DATA SHOWN:

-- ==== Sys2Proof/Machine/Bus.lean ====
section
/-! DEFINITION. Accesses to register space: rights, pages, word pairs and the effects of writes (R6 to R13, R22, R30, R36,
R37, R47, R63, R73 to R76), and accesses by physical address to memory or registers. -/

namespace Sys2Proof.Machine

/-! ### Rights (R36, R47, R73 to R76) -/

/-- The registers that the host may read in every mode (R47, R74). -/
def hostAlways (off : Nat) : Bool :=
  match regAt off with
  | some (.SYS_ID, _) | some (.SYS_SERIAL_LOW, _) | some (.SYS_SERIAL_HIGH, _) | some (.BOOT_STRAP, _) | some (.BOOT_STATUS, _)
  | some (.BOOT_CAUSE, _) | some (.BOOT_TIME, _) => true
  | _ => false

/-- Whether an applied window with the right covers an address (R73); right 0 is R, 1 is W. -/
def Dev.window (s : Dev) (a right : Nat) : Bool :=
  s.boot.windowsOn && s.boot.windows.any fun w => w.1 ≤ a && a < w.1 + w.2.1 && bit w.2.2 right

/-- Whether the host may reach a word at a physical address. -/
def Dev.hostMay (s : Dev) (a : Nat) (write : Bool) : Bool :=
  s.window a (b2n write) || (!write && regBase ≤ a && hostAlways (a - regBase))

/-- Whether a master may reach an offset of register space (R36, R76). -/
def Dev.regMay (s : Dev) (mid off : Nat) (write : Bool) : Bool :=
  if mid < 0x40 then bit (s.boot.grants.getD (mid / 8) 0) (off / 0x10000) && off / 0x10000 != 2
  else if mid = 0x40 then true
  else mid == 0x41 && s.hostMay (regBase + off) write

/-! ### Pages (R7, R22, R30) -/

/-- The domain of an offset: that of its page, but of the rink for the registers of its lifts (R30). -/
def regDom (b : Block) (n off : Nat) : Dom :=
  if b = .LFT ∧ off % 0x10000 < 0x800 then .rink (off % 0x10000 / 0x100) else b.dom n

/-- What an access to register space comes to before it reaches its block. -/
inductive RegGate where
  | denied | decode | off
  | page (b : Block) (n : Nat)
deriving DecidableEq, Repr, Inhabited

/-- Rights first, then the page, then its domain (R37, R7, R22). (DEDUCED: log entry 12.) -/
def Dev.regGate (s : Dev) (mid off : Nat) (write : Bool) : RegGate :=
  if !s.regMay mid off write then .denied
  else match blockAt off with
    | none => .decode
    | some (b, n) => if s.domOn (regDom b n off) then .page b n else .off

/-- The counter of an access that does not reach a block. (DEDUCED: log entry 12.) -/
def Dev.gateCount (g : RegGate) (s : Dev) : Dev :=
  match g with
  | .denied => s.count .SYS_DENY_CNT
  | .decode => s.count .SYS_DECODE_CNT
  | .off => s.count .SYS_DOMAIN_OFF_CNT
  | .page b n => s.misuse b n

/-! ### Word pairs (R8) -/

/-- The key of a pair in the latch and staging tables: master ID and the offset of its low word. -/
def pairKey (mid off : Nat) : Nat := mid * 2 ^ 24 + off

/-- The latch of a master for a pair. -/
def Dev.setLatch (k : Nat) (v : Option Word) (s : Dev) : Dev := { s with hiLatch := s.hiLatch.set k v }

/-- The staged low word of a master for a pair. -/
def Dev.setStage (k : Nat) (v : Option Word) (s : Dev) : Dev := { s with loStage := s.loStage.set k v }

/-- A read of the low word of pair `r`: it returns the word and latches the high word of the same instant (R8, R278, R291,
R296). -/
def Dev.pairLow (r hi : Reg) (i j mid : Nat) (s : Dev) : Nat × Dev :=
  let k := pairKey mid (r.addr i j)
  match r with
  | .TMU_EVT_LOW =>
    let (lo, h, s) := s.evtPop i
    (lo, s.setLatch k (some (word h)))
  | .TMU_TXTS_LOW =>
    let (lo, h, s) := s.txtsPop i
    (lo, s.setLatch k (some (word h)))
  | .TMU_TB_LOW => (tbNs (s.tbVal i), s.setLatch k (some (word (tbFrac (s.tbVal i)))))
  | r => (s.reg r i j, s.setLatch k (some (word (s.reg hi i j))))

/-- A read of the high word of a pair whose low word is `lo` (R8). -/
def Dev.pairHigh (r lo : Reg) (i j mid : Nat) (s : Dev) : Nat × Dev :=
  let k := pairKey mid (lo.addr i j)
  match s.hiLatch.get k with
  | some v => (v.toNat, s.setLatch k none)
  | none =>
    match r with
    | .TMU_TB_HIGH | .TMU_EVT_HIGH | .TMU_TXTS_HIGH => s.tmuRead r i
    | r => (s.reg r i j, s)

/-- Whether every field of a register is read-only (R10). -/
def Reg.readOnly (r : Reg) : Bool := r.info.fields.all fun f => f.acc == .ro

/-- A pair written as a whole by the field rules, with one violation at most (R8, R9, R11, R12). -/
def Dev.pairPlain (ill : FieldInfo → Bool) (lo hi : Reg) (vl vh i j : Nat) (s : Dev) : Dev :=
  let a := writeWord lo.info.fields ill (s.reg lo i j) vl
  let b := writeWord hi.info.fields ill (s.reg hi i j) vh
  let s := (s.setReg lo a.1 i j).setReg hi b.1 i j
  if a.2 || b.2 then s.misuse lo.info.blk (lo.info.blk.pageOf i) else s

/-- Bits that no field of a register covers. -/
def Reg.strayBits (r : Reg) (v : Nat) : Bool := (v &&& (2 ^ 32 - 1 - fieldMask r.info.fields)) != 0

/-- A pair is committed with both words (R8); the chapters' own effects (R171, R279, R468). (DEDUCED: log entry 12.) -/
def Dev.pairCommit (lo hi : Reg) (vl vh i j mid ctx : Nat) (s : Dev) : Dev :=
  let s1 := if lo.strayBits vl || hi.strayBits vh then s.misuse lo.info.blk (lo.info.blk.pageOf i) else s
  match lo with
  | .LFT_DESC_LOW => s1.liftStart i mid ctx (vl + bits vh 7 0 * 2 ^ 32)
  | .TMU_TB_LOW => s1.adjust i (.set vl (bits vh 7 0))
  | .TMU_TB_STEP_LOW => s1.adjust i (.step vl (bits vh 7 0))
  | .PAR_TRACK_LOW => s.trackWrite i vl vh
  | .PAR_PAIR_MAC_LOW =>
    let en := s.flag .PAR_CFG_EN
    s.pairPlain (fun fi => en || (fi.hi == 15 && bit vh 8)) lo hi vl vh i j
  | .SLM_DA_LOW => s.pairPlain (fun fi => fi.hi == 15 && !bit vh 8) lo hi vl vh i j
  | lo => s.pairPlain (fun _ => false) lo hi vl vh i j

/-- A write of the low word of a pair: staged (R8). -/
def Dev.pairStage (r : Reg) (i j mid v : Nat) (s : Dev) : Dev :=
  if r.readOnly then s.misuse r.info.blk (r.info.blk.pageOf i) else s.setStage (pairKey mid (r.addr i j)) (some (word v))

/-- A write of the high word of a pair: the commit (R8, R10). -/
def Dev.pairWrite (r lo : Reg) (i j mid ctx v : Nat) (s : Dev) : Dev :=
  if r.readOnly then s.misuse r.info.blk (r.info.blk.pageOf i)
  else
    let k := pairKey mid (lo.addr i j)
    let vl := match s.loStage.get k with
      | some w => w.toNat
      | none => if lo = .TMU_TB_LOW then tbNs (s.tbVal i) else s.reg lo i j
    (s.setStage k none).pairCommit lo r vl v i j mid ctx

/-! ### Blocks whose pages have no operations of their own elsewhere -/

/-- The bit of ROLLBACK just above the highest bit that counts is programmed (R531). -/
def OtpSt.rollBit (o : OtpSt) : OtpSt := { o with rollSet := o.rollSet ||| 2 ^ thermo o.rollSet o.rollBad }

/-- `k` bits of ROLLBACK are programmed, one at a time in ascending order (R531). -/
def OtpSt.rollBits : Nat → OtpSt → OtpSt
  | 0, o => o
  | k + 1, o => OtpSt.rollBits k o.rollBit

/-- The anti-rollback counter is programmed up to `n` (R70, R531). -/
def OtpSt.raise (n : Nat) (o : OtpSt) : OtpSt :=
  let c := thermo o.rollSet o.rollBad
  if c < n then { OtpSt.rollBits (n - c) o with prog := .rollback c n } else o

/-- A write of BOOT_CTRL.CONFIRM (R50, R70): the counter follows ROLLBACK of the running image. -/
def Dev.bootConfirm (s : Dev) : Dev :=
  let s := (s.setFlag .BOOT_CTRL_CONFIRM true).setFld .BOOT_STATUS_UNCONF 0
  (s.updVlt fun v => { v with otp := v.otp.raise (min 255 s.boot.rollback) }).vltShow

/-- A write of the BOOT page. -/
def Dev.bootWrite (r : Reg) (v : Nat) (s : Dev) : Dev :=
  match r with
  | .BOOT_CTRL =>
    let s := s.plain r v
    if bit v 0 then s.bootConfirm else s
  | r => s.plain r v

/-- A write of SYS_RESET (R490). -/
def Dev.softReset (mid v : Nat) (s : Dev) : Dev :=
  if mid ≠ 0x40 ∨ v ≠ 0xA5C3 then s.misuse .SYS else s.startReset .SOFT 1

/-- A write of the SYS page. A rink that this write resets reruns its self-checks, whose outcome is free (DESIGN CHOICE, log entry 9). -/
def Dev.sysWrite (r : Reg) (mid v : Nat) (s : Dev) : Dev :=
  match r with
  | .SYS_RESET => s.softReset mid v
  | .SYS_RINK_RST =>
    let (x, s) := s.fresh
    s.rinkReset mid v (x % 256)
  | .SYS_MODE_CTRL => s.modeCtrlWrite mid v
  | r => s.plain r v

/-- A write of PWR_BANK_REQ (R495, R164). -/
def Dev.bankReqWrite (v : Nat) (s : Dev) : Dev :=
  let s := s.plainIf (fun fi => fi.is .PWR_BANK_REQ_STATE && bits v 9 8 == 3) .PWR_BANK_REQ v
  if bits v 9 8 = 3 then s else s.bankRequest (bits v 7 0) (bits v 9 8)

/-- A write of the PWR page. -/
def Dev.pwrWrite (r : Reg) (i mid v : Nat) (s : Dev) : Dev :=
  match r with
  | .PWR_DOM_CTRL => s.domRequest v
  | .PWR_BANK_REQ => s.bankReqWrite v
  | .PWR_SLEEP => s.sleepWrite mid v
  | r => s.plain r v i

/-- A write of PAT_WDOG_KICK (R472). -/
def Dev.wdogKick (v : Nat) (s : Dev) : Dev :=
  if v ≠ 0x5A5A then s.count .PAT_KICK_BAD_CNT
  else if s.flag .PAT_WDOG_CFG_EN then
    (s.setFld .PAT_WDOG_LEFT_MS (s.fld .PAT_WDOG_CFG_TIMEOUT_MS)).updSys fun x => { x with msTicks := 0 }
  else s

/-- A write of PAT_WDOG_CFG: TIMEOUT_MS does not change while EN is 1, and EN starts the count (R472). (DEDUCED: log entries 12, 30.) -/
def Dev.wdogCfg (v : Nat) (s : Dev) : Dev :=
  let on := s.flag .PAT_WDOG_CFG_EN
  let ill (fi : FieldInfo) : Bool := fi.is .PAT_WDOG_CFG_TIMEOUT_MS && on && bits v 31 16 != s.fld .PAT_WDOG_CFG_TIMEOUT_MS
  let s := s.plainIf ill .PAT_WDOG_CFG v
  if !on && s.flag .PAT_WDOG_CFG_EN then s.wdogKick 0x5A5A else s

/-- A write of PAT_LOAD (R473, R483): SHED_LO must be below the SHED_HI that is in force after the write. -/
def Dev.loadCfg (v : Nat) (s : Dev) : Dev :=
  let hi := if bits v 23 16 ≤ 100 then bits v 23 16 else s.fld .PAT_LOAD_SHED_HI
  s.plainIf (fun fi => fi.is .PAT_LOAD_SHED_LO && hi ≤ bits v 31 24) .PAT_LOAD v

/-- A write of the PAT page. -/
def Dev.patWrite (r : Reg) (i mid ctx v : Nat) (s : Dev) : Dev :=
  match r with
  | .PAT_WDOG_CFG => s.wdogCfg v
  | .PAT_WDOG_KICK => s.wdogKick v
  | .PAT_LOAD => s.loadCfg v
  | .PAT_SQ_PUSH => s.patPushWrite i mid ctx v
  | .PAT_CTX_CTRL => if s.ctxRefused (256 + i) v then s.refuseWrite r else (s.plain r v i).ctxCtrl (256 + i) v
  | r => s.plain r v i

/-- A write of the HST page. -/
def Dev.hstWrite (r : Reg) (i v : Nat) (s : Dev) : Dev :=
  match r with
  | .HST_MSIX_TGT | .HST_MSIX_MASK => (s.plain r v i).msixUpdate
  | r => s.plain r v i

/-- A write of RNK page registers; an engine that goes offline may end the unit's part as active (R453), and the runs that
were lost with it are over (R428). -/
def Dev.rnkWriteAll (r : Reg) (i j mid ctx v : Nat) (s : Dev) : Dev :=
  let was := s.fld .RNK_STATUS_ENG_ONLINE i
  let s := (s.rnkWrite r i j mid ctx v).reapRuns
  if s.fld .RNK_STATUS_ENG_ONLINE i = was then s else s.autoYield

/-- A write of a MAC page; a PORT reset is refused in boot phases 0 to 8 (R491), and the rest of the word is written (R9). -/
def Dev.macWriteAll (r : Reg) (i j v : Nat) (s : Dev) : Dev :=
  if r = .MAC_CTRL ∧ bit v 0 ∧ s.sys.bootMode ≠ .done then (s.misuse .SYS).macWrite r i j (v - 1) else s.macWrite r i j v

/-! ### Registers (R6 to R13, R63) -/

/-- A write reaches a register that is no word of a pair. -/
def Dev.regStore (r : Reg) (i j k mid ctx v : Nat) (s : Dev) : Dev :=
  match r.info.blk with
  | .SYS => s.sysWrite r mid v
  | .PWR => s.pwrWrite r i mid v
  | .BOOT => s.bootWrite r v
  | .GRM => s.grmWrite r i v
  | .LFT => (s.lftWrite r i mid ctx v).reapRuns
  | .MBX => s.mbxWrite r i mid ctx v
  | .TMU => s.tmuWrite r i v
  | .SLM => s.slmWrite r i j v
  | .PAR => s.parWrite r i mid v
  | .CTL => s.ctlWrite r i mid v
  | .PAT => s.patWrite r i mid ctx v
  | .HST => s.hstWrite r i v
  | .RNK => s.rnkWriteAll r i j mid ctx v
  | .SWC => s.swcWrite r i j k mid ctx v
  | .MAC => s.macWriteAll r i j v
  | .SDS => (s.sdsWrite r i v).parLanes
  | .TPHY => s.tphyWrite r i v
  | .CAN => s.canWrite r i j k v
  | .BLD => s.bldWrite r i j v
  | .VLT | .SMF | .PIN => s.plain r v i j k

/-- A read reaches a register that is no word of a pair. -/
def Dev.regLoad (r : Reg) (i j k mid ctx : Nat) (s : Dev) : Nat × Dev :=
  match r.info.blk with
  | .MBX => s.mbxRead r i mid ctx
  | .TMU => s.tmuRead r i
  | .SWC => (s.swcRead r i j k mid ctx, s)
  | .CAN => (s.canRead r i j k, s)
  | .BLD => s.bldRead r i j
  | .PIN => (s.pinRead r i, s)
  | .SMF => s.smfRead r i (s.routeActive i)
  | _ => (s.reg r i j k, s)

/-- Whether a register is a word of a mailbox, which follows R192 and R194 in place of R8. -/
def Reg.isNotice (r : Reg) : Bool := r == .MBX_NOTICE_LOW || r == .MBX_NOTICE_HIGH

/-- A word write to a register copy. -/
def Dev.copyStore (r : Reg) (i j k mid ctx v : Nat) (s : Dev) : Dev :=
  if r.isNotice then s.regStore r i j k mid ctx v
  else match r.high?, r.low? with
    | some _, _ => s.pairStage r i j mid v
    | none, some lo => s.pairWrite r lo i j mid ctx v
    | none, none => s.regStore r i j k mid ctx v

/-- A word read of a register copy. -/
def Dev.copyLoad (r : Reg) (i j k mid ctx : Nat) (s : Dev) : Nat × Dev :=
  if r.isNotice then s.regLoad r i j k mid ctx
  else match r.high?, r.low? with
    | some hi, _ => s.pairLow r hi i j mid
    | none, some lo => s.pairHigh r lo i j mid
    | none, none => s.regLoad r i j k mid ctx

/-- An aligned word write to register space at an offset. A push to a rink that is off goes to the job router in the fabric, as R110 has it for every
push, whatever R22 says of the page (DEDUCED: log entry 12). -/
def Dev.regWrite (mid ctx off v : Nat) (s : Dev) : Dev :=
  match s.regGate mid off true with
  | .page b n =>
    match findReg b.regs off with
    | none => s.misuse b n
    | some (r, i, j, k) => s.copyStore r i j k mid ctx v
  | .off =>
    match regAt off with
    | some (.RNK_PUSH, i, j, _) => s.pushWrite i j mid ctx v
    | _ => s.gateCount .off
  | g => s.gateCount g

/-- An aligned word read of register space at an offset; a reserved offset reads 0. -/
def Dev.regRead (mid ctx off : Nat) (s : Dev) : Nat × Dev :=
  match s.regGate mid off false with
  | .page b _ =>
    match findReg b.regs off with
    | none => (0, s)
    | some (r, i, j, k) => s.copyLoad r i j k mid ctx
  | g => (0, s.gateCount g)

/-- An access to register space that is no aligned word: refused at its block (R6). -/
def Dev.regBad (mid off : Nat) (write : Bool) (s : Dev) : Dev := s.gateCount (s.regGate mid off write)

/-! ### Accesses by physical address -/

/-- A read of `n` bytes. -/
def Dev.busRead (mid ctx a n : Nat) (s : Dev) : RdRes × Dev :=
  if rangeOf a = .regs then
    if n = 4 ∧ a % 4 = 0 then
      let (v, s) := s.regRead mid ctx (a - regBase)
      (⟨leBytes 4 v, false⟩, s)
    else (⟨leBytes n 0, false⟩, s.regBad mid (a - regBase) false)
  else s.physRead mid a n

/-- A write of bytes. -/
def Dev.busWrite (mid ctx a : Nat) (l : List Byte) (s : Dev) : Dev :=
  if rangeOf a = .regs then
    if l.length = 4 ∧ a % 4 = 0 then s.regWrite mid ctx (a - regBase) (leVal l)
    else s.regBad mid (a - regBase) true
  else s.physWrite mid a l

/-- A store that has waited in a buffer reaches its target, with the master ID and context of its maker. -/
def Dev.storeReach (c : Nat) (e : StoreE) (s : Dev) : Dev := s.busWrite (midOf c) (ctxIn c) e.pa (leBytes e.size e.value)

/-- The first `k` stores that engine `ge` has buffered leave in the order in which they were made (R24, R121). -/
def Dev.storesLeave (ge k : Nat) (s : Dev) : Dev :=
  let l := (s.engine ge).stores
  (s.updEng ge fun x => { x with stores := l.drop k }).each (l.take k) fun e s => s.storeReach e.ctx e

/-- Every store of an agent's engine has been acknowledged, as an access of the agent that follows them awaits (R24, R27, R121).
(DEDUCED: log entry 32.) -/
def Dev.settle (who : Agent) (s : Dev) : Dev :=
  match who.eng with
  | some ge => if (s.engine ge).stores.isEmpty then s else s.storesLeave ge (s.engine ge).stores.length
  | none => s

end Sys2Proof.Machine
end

---

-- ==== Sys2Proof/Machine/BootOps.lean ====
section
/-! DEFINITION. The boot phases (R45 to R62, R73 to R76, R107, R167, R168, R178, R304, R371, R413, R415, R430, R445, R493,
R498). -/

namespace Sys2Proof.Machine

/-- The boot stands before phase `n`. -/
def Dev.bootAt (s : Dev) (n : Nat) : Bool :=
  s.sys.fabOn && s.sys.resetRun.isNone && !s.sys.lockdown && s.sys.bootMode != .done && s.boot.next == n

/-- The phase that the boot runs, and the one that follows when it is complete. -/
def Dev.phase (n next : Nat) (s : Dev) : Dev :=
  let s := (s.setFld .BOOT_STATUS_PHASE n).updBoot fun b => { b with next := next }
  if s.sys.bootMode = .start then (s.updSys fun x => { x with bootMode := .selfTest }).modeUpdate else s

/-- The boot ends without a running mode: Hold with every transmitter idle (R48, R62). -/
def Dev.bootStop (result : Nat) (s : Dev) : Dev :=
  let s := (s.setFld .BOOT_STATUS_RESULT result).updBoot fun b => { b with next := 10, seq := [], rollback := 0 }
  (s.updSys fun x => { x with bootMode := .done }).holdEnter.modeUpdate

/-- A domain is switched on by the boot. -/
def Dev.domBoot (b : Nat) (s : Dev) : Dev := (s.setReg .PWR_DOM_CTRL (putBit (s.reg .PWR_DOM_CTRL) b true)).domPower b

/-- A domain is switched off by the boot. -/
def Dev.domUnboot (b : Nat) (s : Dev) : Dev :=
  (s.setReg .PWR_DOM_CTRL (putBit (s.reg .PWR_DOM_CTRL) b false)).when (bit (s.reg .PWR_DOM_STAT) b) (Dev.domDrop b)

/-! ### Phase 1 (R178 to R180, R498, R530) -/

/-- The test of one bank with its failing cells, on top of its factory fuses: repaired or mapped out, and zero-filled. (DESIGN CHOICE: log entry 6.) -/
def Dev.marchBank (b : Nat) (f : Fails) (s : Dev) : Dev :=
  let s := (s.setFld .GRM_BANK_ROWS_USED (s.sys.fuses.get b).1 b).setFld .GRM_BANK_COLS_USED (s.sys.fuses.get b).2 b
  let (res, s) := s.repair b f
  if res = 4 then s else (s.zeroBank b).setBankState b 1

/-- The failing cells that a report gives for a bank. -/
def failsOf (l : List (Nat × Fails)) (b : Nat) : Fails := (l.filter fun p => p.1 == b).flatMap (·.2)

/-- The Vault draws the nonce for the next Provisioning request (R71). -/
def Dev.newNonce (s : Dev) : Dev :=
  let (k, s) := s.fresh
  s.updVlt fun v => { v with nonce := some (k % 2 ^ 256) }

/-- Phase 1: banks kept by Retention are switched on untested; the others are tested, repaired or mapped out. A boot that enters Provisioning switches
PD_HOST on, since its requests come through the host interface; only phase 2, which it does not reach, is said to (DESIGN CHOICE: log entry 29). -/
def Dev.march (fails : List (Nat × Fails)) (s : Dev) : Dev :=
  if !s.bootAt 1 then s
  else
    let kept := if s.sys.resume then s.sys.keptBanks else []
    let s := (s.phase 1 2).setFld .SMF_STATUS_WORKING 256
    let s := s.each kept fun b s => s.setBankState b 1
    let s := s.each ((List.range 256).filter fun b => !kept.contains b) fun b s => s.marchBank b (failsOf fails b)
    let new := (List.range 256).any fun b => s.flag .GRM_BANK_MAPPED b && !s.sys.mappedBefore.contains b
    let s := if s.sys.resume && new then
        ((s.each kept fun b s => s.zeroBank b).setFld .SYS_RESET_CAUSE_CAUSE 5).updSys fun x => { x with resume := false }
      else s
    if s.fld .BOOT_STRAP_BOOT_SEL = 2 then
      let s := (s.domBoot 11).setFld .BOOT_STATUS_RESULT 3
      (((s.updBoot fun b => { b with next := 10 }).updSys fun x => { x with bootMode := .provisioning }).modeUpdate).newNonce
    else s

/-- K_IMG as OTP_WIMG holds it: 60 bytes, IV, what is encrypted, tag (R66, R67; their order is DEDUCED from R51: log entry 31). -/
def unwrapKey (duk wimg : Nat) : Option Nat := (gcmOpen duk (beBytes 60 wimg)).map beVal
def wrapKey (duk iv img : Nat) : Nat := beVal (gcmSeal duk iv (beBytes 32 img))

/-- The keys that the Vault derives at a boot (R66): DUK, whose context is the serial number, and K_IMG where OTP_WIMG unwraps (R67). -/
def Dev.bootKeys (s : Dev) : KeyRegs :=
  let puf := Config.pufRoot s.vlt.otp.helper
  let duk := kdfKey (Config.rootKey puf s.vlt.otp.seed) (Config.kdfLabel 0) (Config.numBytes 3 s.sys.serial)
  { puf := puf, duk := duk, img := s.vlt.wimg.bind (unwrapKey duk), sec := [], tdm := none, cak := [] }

WHAT YOU ARE ASKED TO DO:
Report the lines above that have the word "putBit" in them.

RESPONSE TO THE TASK:
def Dev.domBoot (b : Nat) (s : Dev) : Dev := (s.setReg .PWR_DOM_CTRL (putBit (s.reg .PWR_DOM_CTRL) b true)).domPower b
  (s.setReg .PWR_DOM_CTRL (putBit (s.reg .PWR_DOM_CTRL) b false)).when (bit (s.reg .PWR_DOM_STAT) b) (Dev.domDrop b)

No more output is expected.